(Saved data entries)
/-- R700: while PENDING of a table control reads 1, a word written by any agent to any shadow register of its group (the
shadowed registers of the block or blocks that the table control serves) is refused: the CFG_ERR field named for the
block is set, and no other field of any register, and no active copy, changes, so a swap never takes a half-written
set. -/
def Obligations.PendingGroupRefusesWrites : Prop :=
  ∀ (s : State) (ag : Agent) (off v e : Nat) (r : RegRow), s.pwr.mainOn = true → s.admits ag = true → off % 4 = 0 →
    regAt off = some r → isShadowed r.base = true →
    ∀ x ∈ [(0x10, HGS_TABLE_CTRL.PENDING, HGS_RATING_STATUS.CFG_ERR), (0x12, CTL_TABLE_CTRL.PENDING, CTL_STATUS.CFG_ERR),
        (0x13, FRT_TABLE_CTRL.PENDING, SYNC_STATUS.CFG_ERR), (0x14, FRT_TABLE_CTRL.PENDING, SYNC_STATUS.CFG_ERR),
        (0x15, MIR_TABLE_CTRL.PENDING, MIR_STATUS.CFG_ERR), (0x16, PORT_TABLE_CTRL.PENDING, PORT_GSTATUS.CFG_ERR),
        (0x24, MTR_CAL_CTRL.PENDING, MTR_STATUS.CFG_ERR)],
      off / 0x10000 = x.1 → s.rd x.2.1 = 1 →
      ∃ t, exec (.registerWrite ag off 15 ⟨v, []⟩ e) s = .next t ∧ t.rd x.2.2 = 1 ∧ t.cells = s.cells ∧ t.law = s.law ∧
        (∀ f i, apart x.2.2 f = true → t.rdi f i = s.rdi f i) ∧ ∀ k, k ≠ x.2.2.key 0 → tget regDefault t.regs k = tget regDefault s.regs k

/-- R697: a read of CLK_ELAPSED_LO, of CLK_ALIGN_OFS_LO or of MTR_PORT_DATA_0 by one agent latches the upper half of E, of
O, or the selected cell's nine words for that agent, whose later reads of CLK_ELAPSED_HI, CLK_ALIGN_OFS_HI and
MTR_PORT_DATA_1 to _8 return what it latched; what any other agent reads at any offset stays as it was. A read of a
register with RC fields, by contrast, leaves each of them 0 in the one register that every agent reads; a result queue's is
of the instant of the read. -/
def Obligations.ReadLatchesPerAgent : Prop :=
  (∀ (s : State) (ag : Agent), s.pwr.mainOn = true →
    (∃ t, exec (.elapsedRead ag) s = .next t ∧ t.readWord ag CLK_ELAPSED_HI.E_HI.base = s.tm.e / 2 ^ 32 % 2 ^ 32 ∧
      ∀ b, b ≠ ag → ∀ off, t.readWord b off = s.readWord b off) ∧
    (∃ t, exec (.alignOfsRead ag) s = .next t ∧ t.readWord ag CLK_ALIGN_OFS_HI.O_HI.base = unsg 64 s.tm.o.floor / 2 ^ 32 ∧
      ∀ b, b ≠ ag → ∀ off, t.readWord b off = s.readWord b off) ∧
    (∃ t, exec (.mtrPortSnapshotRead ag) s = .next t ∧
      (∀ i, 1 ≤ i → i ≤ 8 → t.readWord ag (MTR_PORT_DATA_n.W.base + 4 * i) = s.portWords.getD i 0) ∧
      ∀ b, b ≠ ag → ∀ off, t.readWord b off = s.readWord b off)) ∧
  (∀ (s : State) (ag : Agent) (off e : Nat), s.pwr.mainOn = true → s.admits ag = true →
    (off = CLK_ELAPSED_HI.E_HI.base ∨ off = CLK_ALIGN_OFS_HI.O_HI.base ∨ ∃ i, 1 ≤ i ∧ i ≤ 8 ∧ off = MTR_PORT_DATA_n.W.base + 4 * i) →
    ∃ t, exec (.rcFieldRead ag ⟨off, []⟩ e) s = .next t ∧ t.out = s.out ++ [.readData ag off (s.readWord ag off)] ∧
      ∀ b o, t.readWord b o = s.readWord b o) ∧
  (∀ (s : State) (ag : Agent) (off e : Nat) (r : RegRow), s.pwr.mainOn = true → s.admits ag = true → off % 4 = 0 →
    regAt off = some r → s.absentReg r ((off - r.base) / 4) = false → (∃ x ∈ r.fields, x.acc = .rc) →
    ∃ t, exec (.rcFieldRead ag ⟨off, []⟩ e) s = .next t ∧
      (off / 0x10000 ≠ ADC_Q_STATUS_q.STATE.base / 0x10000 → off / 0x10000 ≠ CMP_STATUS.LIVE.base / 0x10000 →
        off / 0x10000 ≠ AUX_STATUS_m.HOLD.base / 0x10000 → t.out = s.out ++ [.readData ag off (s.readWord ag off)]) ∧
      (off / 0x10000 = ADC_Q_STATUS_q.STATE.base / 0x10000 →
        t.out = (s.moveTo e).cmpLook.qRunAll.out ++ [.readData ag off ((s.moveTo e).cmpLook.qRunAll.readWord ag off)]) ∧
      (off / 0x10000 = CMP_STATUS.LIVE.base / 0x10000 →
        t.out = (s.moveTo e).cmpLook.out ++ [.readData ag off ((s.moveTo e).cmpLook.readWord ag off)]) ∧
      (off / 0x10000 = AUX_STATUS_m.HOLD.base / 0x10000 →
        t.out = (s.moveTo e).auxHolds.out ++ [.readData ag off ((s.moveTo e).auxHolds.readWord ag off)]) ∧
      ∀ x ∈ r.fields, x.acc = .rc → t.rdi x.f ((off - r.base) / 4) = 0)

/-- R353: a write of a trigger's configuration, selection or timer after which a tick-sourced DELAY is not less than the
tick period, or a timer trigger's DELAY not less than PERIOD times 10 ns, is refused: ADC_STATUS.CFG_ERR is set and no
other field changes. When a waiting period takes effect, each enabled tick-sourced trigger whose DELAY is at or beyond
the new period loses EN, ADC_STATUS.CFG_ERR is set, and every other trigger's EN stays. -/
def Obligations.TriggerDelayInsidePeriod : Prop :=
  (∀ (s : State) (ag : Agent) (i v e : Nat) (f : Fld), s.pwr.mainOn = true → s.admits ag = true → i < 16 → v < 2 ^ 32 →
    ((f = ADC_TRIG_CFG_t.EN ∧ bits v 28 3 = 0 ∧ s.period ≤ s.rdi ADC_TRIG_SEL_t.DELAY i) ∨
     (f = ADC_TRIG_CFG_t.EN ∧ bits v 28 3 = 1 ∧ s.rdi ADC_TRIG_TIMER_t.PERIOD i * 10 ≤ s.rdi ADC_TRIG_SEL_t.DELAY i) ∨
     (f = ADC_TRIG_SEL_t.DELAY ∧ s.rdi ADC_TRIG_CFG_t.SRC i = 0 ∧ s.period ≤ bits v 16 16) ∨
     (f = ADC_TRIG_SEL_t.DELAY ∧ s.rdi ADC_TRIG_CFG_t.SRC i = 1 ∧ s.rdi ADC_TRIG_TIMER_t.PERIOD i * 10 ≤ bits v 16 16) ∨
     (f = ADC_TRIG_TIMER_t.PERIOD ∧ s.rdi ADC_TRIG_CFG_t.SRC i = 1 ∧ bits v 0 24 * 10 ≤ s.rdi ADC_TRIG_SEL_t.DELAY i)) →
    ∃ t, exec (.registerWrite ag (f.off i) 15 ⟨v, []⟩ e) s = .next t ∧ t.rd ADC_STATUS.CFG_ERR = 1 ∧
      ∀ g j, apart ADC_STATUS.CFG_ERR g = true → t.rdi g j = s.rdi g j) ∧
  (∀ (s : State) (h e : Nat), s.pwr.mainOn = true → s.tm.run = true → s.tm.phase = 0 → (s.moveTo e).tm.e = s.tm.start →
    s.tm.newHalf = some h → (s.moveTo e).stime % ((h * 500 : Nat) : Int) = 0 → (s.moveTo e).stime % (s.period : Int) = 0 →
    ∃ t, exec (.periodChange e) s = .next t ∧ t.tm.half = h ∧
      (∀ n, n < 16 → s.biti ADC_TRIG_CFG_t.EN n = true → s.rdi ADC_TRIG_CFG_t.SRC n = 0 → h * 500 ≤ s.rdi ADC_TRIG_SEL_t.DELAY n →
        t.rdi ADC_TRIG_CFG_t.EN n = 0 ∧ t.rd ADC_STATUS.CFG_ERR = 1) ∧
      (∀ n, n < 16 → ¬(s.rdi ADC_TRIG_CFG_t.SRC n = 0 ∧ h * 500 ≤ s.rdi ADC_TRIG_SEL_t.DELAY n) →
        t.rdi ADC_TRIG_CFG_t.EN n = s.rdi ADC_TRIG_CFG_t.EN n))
...
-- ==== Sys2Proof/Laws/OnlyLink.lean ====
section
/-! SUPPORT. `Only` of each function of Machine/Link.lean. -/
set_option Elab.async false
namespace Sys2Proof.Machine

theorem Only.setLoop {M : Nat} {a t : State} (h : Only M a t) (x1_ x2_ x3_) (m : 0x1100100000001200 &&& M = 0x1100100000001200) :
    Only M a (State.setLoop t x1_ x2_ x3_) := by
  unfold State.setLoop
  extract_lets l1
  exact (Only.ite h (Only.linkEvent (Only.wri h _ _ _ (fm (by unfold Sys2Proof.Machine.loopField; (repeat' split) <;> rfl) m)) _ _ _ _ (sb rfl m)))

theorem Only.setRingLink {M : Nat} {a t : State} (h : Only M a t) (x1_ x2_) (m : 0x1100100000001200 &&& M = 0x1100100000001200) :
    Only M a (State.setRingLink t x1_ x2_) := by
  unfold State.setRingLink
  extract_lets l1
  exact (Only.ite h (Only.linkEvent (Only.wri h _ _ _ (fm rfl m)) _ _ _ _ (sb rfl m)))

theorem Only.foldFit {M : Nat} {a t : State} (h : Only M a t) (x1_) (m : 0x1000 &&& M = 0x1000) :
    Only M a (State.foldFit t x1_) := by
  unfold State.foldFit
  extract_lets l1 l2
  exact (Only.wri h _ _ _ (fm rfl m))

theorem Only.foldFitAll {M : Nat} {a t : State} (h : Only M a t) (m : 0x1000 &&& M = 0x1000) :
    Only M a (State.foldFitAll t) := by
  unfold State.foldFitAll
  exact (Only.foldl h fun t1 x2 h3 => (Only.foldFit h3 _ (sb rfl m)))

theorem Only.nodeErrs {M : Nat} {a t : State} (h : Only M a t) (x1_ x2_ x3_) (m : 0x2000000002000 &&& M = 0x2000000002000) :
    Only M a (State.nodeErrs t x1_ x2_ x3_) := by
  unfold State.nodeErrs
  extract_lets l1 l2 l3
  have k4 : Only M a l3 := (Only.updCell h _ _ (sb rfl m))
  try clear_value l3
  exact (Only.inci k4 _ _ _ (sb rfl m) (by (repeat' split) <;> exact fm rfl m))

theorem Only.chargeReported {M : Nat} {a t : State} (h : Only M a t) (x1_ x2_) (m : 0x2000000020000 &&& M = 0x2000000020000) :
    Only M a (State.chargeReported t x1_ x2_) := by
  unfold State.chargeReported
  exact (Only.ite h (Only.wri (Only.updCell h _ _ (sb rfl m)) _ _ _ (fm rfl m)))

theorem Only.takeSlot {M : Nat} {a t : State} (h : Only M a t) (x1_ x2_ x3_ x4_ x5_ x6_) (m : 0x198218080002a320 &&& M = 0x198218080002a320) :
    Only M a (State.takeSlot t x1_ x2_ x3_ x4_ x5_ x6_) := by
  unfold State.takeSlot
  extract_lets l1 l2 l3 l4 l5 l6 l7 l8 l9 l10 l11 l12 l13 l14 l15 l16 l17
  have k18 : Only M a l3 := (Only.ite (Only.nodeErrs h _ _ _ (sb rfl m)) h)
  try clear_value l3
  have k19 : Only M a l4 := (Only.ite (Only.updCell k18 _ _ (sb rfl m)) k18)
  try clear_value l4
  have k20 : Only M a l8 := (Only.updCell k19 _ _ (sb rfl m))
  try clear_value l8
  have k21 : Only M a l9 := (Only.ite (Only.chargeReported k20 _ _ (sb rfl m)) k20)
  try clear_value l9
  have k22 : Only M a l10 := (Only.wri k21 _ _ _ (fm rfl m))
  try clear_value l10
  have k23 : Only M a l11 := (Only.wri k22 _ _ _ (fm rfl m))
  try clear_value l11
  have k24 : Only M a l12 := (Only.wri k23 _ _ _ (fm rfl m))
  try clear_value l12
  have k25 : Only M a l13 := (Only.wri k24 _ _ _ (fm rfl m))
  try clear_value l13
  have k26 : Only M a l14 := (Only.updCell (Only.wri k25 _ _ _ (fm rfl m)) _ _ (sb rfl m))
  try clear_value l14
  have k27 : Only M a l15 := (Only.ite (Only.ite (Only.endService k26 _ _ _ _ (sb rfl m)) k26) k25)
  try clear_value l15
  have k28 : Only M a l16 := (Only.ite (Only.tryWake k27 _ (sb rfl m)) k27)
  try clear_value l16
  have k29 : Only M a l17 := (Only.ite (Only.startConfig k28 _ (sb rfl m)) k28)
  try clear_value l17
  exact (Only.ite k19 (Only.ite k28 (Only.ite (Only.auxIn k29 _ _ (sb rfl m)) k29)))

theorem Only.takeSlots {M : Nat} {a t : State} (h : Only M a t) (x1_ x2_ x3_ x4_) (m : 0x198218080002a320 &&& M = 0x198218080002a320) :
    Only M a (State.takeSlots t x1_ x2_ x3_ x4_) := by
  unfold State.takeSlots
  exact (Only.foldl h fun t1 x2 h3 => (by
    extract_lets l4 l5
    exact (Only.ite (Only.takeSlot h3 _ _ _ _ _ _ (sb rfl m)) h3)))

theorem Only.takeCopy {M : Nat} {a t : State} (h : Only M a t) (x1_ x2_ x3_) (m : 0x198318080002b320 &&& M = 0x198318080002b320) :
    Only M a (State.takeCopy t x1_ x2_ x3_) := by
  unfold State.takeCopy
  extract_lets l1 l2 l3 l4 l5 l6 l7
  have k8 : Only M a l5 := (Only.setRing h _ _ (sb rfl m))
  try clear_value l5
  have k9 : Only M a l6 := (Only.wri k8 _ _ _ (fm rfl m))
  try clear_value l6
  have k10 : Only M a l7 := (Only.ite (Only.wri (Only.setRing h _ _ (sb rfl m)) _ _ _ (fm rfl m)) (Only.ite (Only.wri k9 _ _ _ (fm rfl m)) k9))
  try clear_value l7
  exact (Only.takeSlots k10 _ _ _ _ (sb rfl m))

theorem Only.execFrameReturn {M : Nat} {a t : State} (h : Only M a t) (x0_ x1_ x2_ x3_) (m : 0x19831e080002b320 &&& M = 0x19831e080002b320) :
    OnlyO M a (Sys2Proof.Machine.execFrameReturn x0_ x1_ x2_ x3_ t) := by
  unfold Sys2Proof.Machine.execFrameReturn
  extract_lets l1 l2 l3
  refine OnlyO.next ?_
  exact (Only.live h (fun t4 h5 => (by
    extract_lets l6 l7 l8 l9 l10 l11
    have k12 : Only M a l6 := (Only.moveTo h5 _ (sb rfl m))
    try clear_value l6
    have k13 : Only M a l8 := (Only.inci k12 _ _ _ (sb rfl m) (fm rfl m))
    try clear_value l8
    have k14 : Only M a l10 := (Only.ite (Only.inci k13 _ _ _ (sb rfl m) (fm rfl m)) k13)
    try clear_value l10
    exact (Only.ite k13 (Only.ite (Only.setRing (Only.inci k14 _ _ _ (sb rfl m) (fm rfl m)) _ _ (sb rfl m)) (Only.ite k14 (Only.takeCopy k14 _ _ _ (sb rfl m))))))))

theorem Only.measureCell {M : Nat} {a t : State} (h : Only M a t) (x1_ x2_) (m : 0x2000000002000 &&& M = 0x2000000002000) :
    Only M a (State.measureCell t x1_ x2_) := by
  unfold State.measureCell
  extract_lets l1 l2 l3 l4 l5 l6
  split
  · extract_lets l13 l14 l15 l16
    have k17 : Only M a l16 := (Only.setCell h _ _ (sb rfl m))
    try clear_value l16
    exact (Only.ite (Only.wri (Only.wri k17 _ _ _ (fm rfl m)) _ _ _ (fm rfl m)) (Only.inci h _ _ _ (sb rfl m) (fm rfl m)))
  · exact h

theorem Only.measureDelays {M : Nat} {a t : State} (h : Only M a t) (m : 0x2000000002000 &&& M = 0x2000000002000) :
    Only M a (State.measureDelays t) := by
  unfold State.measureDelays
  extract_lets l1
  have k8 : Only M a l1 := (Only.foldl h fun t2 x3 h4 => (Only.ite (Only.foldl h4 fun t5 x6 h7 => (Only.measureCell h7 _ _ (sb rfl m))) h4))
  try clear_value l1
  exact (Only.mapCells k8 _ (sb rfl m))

**Task objective**
When you reach the line with "half of E, of" in the records above, start writing out lines exactly, and stop once the line with "(off = CLK_ELAPSED_HI.E_HI.base" has been written; include nothing else.

**Your response**
/-- R697: a read of CLK_ELAPSED_LO, of CLK_ALIGN_OFS_LO or of MTR_PORT_DATA_0 by one agent latches the upper half of E, of
O, or the selected cell's nine words for that agent, whose later reads of CLK_ELAPSED_HI, CLK_ALIGN_OFS_HI and
MTR_PORT_DATA_1 to _8 return what it latched; what any other agent reads at any offset stays as it was. A read of a
register with RC fields, by contrast, leaves each of them 0 in the one register that every agent reads; a result queue's is
of the instant of the read. -/
def Obligations.ReadLatchesPerAgent : Prop :=
  (∀ (s : State) (ag : Agent), s.pwr.mainOn = true →
    (∃ t, exec (.elapsedRead ag) s = .next t ∧ t.readWord ag CLK_ELAPSED_HI.E_HI.base = s.tm.e / 2 ^ 32 % 2 ^ 32 ∧
      ∀ b, b ≠ ag → ∀ off, t.readWord b off = s.readWord b off) ∧
    (∃ t, exec (.alignOfsRead ag) s = .next t ∧ t.readWord ag CLK_ALIGN_OFS_HI.O_HI.base = unsg 64 s.tm.o.floor / 2 ^ 32 ∧
      ∀ b, b ≠ ag → ∀ off, t.readWord b off = s.readWord b off) ∧
    (∃ t, exec (.mtrPortSnapshotRead ag) s = .next t ∧
      (∀ i, 1 ≤ i → i ≤ 8 → t.readWord ag (MTR_PORT_DATA_n.W.base + 4 * i) = s.portWords.getD i 0) ∧
      ∀ b, b ≠ ag → ∀ off, t.readWord b off = s.readWord b off)) ∧
  (∀ (s : State) (ag : Agent) (off e : Nat), s.pwr.mainOn = true → s.admits ag = true →
    (off = CLK_ELAPSED_HI.E_HI.base ∨ off = CLK_ALIGN_OFS_HI.O_HI.base ∨ ∃ i, 1 ≤ i ∧ i ≤ 8 ∧ off = MTR_PORT_DATA_n.W.base + 4 * i) →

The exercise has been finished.